Start of Materials provided
/-- This rank's elements of segment q, held contributions added before its first add or send (R328); none where it
has no part in the shard (R320). -/
def ownEls (ch : Chip) (x : Group) (o : CollOp) (q : Nat) : Option (List (Option Word)) :=
  let r := o.rec_
  let ix := span (4096 * q) (segLen r q)
  let mine := !o.empty && (opKind r != 3 || segShard x r q == x.rank)
  let base : Option (List (Option Word)) := if mine then some (ix.map (srcEl ch r)) else none
  let plus (b : Option (List (Option Word))) (h : List (Option Word)) : Option (List (Option Word)) :=
    match b with | some a => some (addEls x.heritage a h) | none => none
  let b1 := match o.plusOwn, x.heldOwn with
    | true, some h => plus base (ix.map (srcEl ch h))
    | _, _ => base
  o.plusKids.foldl (fun b c => plus b (ix.map fun e =>
    let a := kidArea x c + 4 * e
    if anyPoi ch a 4 then none else some (BitVec.ofNat 32 (rdNat ch a 4)))) b1

/-- The ranges that this rank's contribution to segment q is read from pass their home slices (R267). -/
def touchOwn (ch : Chip) (x : Group) (o : CollOp) (q : Nat) : Chip :=
  let n := segLen o.rec_ q
  let src (r : Nat) : List (Nat × Nat) :=
    if opSrcF r = 1 then [(eb r 13 8 + 16384 * q, 4 * n)]
    else [(eb r 13 8 + 8192 * q, 2 * n), (eb r 25 20 + 16 * q, (n + 255) / 256)]
  let held := if o.plusOwn then x.heldOwn.toList.flatMap src else []
  let runs := src o.rec_ ++ held ++ o.plusKids.map fun c => (kidArea x c + 16384 * q, 4 * n)
  if (ownEls ch x o q).isNone then ch
  else runs.foldl (fun c p => landRange c (some x.job) .normal p.1 p.2 false) ch

/-! ### Results (R320, R321) -/

/-- Writes poisoned words: marked, their data free (log 9). -/
def poisonWords (ch : Chip) (a n : Nat) : Chip :=
  let d := draw ch
  wrMem d.2 a ((List.range n).map fun i => Config.freeByte d.1 i) true

/-- Writes bytes of one unit through the home slices of their addresses (R267). -/
def wrLand (ch : Chip) (who : Option JobId) (hint : Hint) (a : Nat) (bs : List Byte) (poison : Bool) : Chip :=
  wrMem (landRange ch who hint a bs.length true) a bs poison

/-- Poisons words through the home slices of a job's memory (R267). -/
def landPoison (ch : Chip) (j : JobId) (a n : Nat) : Chip := poisonWords (landRange ch (some j) .normal a n true) a n

/-- Where a segment's result goes: element bytes and scales. -/
def dstRange (r q : Nat) : (Nat × Nat) × (Nat × Nat) :=
  let b := if opDstF r = 1 then 4 else 2
  let n := segLen r q
  ((eb r 19 14 + b * 4096 * q, b * n), if opDstF r = 1 then (0, 0) else (eb r 31 26 + 16 * q, (n + 255) / 256))

/-- Writes the result a payload holds: decoded to F32, or its F16S bits. A chunk that arrives with scale 0xFF is
poisoned (R153). -/
def writeSeg (ch : Chip) (x : Group) (r q : Nat) (m : SegMsg) : Chip :=
  let w := dstRange r q
  let n := segLen r q
  let put (c : Chip) (a : Nat) (bs : List Byte) : Chip := wrLand c (some x.job) .normal a bs false
  if m.poison then landPoison (landPoison ch x.job w.1.1 w.1.2) x.job w.2.1 w.2.2
  else if opDstF r = 1 then
    let els := msgEls x.heritage m n
    els.zipIdx.foldl (fun c p => match p.1 with
      | some v => put c (w.1.1 + 4 * p.2) (leBytes v.toNat 4)
      | none => landPoison c x.job (w.1.1 + 4 * p.2) 4) ch
  else if m.empty then put (put ch w.1.1 (List.replicate (2 * n) 0)) w.2.1 (List.replicate w.2.2 0)
  else
    (m.scales.take w.2.2).zipIdx.foldl (fun c p =>
      let k := min 256 (n - 256 * p.2)
      let a := w.1.1 + 512 * p.2
      if p.1 = 0xFF then landPoison (landPoison c x.job a (2 * k)) x.job (w.2.1 + p.2) 1
      else put (put c a ((m.data.drop (512 * p.2)).take (2 * k))) (w.2.1 + p.2) [p.1]) ch

/-- The contributors of what this rank wrote (R319): those in every segment, or of an ALL_GATHER in any. -/
def addMask (o : CollOp) (m : BitVec 64) : Option (BitVec 64) :=
  match o.mask with
  | none => some m
  | some k => some (if opKind o.rec_ = 3 then k ||| m else k &&& m)

/-- A result segment is written, if this rank writes it, and recorded. -/
def landSeg (ch : Chip) (g : GroupId) (q : Nat) (m : SegMsg) : Chip :=
  match groupOf ch g.val with
  | none => ch
  | some x => match x.op with
    | none => ch
    | some o =>
      let mine := opKind o.rec_ != 2 || segShard x o.rec_ q == x.rank
      let ch1 := if mine then writeSeg ch x o.rec_ q m else ch
      updOp ch1 g.val fun o =>
        { o with gat := sadd o.gat q, mask := if mine then addMask o m.contributors else o.mask }

/-! ### RING (R321, R324, R326) -/

def nextLink (x : Group) (r q : Nat) : Nat := x.next.getD (segRing x r q) 0

/-- How many reduce messages of a segment this rank handles: one of each rank before it, or one partial (R321, R324). -/
def reduceNeed (x : Group) (r q : Nat) : Nat :=
  let d := (x.rank + x.ranks - segShard x r q - 1 + x.ranks) % x.ranks
  if x.heritage then d else min 1 d

/-- The owner's sum of a shard: with heritage, the contributions in ascending rank order (R165, R324). -/
def heritageSum (n : Nat) (parts : List (Nat × List (Option Word))) : List (Option Word) :=
  let sorted := (List.range 64).flatMap fun k => (parts.filter fun p => p.1 == k).map Prod.snd
  match sorted with
  | [] => List.replicate n (some 0)
  | a :: rest => rest.foldl (addEls true) (a.map fun w => w.map ftz)

/-- The completed segment at its owner: written, and with ALL_REDUCE passed on. -/
def ringOwner (ch : Chip) (g : GroupId) (x : Group) (r q : Nat) (m : SegMsg) : Chip :=
  let ch1 := landSeg ch g q m
  if opKind r = 1 then sendSeg ch1 x (nextLink x r q) { m with gather := true } else ch1

/-- Starts what this rank sends of its own: its first shard, or with ALL_GATHER its own (R320, R321). -/
def ringStart (ch : Chip) (g : GroupId) : Chip :=
  match groupOf ch g.val with
  | none => ch
  | some x => match x.op with
    | none => ch
    | some o =>
      let r := o.rec_
      let first := if opKind r = 3 then x.rank else (x.rank + x.ranks - 1) % x.ranks
      let mine := (List.range (segCount (opN r))).filter fun q =>
        if x.heritage ∧ opKind r ≠ 3 then segShard x r q != x.rank else segShard x r q == first
      let gather := opKind r == 3
      mine.foldl (fun c q =>
        match ownEls c x o q with
        | some els =>
          let e := encSeg x.heritage els
          let m := mkMsg g x r q gather false (rankBit x.rank) e
          let c1 := sendSeg (watchJob (touchOwn c x o q) x.job (opTid r) e.enc) x (nextLink x r q) m
          if gather then landSeg c1 g q m else c1
        | none =>
          let m := mkMsg g x r q gather true 0 encEmpty
          let c1 := sendSeg c x (nextLink x r q) m
          if gather then landSeg c1 g q m else c1) ch

/-- A reduce message of a RING: added, forwarded, or at its owner completed. -/
def ringReduce (ch : Chip) (g : GroupId) (x : Group) (o : CollOp) (m : SegMsg) : Chip :=
  let r := o.rec_
  let q := m.segment
  let n := segLen r q
  let own := ownEls ch x o q
  let touch (c : Chip) : Chip := touchOwn c x o q
  let ch1 := updOp ch g.val fun o => { o with red := tput o.red q (tget o.red 0 q + 1) }
  let isOwner := segShard x r q == x.rank
  if x.heritage then
    if ¬ isOwner then sendSeg ch1 x (nextLink x r q) m
    else
      let parts := o.parts ++ (if m.empty then [] else [(0, m)])
      let ch2 := updOp ch1 g.val fun o => { o with parts := parts }
      if tget o.red 0 q + 1 < reduceNeed x r q then ch2
      else
        let theirs := (parts.filter fun p => p.2.segment == q).map fun p =>
          (Nat.log2 p.2.contributors.toNat, msgEls true p.2 n)
        let all := theirs ++ (match own with | some e => [(x.rank, e)] | none => [])
        let con := all.foldl (fun (b : BitVec 64) p => b ||| rankBit p.1) 0
        ringOwner (touch ch2) g x r q (mkMsg g x r q false (all == []) con (encSeg true (heritageSum n all)))
  else
    let out : SegMsg × Enc := match own with
      | none => (m, encNone)
      | some e =>
        let sum := if m.empty then addEls false (List.replicate n (some 0)) e else addEls false (msgEls false m n) e
        let c := encSeg false sum
        (mkMsg g x r q false false (m.contributors ||| rankBit x.rank) c, c.enc)
    let ch2 := watchJob (touch ch1) x.job (opTid r) out.2
    if isOwner then ringOwner ch2 g x r q out.1 else sendSeg ch2 x (nextLink x r q) out.1

/-- A gathered segment: written, and passed on unless the next rank is its owner. -/
def ringGather (ch : Chip) (g : GroupId) (x : Group) (o : CollOp) (m : SegMsg) : Chip :=
  let q := m.segment
  let ch1 := landSeg ch g q m
  if (x.rank + 1) % x.ranks = segShard x o.rec_ q then ch1 else sendSeg ch1 x (nextLink x o.rec_ q) m

/-! ### TREE (R322, R327) -/

/-- The child slots whose sums an operation waits for. -/
def liveKids (x : Group) (o : CollOp) : List Nat :=
  ((List.range 2).filter fun c => (x.kids.getD c none).isSome).filter fun c => !o.lateKids.contains c

/-- The sum of a segment leaves this rank once every part of it is here: to the parent, or from the root down. -/
def treeSum (ch : Chip) (g : GroupId) (q : Nat) : Chip :=
  match groupOf ch g.val with
  | none => ch
  | some x => match x.op with
    | none => ch
    | some o =>
      let r := o.rec_
      let n := segLen r q
      let kid (c : Nat) : Option SegMsg := (o.parts.find? fun p => p.1 == c && p.2.segment == q).map Prod.snd
      let live := liveKids x o
      if o.up.contains q ∨ ¬ (o.started ∨ o.empty) ∨ live.any (fun c => (kid c).isNone) then ch
      else
        let own := ownEls ch x o q
        let msgs := live.filterMap kid
        let none_ := own.isNone && msgs.all fun m => m.empty
        let con := msgs.foldl (fun (b : BitVec 64) m => b ||| m.contributors)
          (if own.isSome then rankBit x.rank else 0)
        let sum := msgs.foldl (fun (b : Option (List (Option Word))) m => match b with
          | some a => some (addEls false a (msgEls false m n))
          | none => some (msgEls false m n)) own
        let e := match sum with | some els => if none_ then encEmpty else encSeg false els | none => encEmpty
        let m := mkMsg g x r q x.parent.isNone none_ con e
        let ch1 := updOp (watchJob (touchOwn ch x o q) x.job (opTid r) e.enc) g.val fun o => { o with up := sadd o.up q }
        match x.parent with
        | some l => sendSeg ch1 x l m
        | none => (x.kids.filterMap id).foldl (fun c l => sendSeg c x l m) (landSeg ch1 g q m)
End of Materials provided
### Work instruction:
Among the entries above, how many lines hold the word "opTid"? Reply with only that number.

### Response box:
3